Not quite sure if it is necessary to have the new SystemZ::INSERT_FP_LANE - perhaps it would be easier to just emit the machine nodes directly there instead.

With a handling in foldMemoryOperandImpl(), I don't know much to improve except to try to figure out more about the cactus difference.

Diff Detail

Event Timeline

jonpa created this revision.May 30 2022, 8:12 AM
Herald added a project: Restricted Project. · View Herald TranscriptMay 30 2022, 8:12 AM
Herald added a subscriber: hiraditya. · View Herald Transcript
jonpa requested review of this revision.May 30 2022, 8:12 AM
Herald added a project: Restricted Project. · View Herald TranscriptMay 30 2022, 8:12 AM
jonpa added a comment.May 31 2022, 5:26 AM

I think I have found at least an interesting explanation: The reason the spilling decreased significantly when VR128 regs were used (VR128 = vlgg; extract subreg => use of VR128:subreg) is that those registers now have all the 32 registers to choose from. If however a VR64 is produced containing the immediate it will be constrained to FP64 whenever there is a user that folds a memory operand using an FP opcode. This makes many of those constants occupy FP64 regs instead of VR64, which increases reg-pressure significantly!

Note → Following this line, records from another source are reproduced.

-- ==== Sys2Proof/Machine/FrameEncoder.lean ====
section
/-! DEFINITION. The frame encoder: the adjustment `esc` and the operation `ENC` (42_frame_encoder.md). -/

namespace Sys2Proof.Machine

/-- `esc` (R121): a byte equal to the header is incremented modulo 256. -/
def esc (header v : Byte) : Byte :=
  if v = header then v + 1#8 else v

/-- The frame of a sample and a trigger bit (R123, layout `FRAME8` of 30_encoding.md R86). -/
def buildFrame (header : Byte) (m : Sample) (trig : Bit) : Frame where
  f0 := header
  f1 := esc header m.b0
  f2 := esc header m.b1
  f3 := esc header m.b2
  f4 := esc header m.b3
  f5 := esc header m.b4
  f6 := esc header m.b5
  f7 := zext8 trig

/-- `ENC` (R123). -/
def execEnc (s : State) : Host.Outcome State Fault Refusal :=
  .next (setPhase Phase.txf (setFrame (buildFrame s.config.header s.motion s.trigOut) s))

end Sys2Proof.Machine
end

I have some ideas I will look into:

  • rematerialize a load from constant pool
  • avoid using FP reg/mem opcodes in case of high register pressure generally.

Comparing with fp-contract "off" (which previously ran faster), it looks like with "off" there are still less spills, but performance is the same. Not sure yet why there are less spills with "off", but IIRC that is a huge function (with huge blocks) with many FP constants that for some reason go through regalloc with a better result, even though I do not know why. Seems very promising if it is possible to eliminate the extra spills per above...